Top of DATA SECTION

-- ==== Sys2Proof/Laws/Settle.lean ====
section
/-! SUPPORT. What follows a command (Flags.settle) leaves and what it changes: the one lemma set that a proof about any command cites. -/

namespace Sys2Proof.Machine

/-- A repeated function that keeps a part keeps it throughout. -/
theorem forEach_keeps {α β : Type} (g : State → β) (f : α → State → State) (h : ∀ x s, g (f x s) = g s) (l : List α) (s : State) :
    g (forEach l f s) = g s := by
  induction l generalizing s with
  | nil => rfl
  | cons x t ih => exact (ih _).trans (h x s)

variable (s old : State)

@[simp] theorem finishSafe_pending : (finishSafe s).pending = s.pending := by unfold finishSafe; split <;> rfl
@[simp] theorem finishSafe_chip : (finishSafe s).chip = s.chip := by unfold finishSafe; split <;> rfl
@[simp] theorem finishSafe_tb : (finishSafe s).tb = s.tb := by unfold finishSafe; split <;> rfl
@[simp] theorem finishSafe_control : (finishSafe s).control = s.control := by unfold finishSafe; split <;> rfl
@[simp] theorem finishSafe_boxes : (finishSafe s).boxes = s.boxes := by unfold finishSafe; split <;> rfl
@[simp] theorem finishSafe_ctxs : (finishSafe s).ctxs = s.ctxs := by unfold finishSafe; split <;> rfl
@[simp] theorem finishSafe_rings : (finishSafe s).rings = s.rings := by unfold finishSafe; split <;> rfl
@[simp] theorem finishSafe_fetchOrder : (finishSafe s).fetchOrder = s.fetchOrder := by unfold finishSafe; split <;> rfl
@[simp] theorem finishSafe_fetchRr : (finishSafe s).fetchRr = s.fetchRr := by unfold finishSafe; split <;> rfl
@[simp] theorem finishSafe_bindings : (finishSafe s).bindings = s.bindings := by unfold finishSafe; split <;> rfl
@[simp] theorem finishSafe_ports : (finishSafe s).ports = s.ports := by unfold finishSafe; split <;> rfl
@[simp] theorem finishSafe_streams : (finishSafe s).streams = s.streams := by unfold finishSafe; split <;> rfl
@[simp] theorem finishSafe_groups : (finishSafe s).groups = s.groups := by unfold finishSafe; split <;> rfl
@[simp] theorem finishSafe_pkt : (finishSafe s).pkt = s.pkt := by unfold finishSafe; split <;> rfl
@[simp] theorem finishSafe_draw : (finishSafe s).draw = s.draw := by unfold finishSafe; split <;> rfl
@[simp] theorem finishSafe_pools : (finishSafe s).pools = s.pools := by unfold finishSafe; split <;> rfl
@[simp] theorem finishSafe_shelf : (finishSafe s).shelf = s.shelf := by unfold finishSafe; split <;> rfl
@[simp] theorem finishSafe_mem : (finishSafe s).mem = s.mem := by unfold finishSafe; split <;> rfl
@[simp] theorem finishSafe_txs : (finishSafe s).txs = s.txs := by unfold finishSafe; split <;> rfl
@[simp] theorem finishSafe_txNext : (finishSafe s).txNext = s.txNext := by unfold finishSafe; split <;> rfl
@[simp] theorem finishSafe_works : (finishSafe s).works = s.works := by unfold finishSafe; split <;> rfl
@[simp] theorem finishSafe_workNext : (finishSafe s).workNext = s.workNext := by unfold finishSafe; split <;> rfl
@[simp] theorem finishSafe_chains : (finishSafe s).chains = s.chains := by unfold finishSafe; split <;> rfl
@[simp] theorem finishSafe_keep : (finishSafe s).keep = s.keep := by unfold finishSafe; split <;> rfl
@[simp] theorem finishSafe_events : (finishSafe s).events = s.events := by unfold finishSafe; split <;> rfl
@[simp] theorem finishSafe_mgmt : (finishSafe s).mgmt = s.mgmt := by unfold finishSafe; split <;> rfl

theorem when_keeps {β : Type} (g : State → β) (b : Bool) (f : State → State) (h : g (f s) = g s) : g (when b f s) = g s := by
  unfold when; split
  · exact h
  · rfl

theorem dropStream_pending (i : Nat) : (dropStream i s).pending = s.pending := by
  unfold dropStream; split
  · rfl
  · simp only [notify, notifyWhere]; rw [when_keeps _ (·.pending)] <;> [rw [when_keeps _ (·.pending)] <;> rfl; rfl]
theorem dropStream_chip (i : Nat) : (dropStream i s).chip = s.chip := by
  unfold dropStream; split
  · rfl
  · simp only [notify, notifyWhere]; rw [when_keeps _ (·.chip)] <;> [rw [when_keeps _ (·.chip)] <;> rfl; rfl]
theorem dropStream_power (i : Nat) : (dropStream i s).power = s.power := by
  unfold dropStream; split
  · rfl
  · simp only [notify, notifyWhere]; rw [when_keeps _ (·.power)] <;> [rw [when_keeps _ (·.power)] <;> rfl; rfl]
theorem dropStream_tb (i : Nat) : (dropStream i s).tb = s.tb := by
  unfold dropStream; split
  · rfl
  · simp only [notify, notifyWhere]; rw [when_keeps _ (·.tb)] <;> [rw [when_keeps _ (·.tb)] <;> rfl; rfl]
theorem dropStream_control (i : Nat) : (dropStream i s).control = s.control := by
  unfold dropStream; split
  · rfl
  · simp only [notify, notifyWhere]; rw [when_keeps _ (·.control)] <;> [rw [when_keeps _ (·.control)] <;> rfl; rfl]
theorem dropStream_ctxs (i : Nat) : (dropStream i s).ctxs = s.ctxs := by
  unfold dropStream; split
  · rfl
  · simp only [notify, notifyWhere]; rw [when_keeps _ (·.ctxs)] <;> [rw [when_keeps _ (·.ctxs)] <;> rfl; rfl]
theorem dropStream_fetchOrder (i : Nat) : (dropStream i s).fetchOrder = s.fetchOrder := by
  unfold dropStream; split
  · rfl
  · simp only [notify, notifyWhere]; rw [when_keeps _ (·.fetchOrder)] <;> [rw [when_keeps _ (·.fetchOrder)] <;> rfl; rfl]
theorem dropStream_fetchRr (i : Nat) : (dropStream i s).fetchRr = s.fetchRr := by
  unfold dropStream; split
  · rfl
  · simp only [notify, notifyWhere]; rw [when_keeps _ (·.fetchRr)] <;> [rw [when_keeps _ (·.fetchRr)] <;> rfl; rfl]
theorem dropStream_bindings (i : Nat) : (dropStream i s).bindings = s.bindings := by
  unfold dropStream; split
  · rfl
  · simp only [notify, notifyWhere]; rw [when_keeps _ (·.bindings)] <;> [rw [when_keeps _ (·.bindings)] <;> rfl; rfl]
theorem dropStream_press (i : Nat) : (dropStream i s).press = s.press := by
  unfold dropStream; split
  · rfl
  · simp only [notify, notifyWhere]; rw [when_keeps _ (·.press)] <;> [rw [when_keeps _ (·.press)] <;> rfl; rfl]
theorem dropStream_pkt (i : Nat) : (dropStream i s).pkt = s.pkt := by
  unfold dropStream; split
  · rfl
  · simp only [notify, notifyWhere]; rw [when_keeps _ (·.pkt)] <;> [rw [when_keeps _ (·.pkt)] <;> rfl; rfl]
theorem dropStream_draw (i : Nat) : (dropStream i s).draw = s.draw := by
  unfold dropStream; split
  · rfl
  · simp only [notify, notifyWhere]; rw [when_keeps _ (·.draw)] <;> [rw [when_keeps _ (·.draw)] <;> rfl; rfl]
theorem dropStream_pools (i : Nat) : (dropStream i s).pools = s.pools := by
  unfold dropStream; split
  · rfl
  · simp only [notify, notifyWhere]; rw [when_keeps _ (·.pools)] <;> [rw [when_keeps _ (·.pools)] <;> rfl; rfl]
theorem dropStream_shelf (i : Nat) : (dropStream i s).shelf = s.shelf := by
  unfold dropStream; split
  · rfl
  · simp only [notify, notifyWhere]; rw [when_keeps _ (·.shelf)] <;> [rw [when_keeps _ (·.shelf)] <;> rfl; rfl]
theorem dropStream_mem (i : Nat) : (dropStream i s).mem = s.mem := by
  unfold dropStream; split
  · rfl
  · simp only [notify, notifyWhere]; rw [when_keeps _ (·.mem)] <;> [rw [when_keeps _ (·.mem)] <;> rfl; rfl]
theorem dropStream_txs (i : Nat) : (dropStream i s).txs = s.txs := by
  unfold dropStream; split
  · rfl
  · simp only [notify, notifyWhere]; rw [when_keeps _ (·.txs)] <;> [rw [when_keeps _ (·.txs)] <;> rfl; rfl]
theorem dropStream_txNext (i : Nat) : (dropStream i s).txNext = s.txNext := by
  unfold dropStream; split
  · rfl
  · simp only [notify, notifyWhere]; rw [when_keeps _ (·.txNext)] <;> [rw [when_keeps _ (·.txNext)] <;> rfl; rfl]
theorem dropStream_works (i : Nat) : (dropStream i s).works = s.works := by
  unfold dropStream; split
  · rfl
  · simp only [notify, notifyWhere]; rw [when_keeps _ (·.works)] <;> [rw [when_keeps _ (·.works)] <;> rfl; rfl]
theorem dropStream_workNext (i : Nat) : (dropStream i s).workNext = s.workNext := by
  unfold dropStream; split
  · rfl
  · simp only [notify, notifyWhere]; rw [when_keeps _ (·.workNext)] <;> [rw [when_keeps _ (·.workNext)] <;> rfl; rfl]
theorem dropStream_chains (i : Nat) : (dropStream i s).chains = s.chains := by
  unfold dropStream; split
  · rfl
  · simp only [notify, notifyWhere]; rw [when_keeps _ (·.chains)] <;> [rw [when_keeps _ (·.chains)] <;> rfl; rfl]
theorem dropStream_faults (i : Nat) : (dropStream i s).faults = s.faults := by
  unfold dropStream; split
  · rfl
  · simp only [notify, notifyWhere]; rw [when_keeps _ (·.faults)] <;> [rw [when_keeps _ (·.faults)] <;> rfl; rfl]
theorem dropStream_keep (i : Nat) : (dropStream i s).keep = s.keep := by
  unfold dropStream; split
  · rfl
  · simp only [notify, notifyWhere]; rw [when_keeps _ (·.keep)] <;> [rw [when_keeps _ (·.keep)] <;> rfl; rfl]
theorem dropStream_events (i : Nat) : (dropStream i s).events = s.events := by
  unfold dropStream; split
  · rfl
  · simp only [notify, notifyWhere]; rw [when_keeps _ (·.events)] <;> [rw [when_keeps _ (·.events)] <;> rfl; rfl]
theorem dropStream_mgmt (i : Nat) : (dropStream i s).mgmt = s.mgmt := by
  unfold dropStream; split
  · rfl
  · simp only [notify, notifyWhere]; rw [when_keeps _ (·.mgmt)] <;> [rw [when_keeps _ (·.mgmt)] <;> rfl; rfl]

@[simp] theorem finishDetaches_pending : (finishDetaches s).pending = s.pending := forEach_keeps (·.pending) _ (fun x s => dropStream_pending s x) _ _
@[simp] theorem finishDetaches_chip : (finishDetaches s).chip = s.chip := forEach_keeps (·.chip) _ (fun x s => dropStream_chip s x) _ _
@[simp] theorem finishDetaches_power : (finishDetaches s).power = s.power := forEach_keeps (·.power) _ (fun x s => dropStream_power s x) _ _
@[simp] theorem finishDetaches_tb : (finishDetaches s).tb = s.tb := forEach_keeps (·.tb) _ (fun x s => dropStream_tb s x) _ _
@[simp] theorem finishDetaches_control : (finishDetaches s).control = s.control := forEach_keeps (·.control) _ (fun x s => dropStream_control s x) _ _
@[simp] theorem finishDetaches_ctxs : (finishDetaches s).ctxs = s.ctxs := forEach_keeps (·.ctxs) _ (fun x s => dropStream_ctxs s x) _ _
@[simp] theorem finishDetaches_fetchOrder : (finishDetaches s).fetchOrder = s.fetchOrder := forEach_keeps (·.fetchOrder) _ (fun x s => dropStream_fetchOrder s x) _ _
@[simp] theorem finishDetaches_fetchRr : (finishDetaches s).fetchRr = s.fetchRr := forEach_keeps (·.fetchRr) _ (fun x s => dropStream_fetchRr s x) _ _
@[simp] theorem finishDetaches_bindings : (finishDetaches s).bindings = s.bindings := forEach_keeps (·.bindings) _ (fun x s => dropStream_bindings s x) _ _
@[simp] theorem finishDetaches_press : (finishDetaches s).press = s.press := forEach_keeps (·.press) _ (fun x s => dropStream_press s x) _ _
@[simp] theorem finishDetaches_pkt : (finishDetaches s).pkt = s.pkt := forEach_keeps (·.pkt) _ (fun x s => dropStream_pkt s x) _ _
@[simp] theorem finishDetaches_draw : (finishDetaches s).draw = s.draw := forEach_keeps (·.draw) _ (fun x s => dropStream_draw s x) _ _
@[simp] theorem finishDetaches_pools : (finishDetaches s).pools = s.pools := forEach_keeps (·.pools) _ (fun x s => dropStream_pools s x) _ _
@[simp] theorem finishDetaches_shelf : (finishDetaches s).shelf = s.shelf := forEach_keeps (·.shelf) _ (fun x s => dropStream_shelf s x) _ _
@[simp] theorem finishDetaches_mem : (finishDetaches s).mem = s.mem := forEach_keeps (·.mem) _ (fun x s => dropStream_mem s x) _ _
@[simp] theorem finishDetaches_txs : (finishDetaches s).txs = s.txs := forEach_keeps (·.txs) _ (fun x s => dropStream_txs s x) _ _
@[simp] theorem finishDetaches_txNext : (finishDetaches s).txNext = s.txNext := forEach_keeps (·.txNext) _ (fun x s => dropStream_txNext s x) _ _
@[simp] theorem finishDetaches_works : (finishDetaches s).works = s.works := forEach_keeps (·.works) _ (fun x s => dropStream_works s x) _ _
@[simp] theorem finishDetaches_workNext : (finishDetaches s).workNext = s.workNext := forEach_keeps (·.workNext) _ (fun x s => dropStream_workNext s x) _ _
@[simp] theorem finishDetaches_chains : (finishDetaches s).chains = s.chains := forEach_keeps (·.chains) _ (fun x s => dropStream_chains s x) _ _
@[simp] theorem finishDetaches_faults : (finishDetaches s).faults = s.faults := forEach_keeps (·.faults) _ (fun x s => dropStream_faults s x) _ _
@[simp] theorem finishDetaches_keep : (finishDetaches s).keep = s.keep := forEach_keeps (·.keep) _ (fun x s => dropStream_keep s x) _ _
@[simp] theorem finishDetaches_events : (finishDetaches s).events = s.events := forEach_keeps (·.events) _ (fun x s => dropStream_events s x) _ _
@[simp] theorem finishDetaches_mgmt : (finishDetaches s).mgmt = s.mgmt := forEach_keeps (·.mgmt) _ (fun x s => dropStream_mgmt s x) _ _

Bottom of DATA SECTION

Look through the entries above and copy each line that has "workNext" in it.

__FINISHED TASK__.
@[simp] theorem finishSafe_workNext : (finishSafe s).workNext = s.workNext := by unfold finishSafe; split <;> rfl
theorem dropStream_workNext (i : Nat) : (dropStream i s).workNext = s.workNext := by
  · simp only [notify, notifyWhere]; rw [when_keeps _ (·.workNext)] <;> [rw [when_keeps _ (·.workNext)] <;> rfl; rfl]
@[simp] theorem finishDetaches_workNext : (finishDetaches s).workNext = s.workNext := forEach_keeps (·.workNext) _ (fun x s => dropStream_workNext s x) _ _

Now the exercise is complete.